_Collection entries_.
==*==
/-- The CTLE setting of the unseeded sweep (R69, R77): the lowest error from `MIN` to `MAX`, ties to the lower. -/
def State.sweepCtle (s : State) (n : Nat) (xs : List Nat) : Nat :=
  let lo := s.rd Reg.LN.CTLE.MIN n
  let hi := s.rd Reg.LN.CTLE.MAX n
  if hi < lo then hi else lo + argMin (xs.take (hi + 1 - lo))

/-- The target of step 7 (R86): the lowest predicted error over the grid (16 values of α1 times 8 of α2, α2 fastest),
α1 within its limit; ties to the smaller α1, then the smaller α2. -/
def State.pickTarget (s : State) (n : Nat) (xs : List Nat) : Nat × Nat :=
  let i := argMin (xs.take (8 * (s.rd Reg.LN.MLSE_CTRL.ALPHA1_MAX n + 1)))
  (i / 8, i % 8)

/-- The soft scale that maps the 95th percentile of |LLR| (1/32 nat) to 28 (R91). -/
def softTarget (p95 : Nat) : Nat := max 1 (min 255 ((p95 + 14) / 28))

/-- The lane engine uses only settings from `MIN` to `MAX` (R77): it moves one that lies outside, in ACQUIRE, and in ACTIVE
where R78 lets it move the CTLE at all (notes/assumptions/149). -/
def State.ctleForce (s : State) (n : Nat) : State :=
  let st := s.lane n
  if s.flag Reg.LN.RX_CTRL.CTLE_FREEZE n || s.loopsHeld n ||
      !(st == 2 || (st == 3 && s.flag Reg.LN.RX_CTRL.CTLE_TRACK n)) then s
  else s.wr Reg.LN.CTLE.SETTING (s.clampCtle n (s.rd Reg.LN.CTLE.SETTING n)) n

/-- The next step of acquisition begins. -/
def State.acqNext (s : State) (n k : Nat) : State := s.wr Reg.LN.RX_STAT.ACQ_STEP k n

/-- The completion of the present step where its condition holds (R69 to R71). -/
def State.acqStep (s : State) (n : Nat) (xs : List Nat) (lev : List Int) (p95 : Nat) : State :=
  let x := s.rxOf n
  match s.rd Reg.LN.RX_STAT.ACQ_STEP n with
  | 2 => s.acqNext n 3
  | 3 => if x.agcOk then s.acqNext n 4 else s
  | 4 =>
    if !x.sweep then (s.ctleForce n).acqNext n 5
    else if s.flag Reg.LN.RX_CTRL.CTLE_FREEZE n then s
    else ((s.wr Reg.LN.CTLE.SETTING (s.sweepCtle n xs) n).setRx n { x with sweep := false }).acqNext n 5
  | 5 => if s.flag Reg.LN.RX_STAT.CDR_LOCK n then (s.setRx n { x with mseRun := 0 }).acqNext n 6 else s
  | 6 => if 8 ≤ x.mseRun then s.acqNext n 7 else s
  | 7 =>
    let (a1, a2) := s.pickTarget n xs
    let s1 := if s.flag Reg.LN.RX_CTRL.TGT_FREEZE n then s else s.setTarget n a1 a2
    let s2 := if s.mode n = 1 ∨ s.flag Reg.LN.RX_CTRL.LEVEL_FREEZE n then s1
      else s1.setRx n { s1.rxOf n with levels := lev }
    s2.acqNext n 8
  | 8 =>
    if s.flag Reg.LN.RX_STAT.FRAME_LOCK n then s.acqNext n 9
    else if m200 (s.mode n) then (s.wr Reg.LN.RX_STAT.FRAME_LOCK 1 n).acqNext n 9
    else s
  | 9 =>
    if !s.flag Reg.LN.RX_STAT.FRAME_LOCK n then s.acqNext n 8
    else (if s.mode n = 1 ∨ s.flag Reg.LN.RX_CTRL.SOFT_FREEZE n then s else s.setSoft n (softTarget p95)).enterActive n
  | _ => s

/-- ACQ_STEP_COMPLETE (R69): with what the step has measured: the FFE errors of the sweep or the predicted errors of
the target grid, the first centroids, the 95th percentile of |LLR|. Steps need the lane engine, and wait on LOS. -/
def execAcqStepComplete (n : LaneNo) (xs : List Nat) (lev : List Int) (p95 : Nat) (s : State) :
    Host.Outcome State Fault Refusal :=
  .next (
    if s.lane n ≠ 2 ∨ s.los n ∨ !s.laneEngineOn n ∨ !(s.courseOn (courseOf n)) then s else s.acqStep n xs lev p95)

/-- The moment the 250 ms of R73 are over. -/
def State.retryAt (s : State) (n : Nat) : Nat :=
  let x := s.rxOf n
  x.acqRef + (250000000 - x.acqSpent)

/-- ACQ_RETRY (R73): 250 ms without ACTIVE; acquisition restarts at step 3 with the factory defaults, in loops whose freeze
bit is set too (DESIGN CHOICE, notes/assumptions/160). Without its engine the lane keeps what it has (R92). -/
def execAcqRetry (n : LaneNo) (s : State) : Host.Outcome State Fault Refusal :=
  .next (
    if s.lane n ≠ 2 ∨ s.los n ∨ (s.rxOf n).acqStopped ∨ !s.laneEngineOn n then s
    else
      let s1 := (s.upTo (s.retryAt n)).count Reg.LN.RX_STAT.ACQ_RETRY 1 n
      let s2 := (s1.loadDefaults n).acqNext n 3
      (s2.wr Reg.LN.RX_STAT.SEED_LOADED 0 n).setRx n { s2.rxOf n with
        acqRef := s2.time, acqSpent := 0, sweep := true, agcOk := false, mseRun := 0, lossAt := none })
==*==
_Assignment_. Return exactly, and only, the lines above starting at the line that contains "are over. -/" and ending at the line that contains "x.acqRef + (250000000 - x.acqSpent)".

_Completed task_.
/-- The moment the 250 ms of R73 are over. -/
def State.retryAt (s : State) (n : Nat) : Nat :=
  let x := s.rxOf n
  x.acqRef + (250000000 - x.acqSpent)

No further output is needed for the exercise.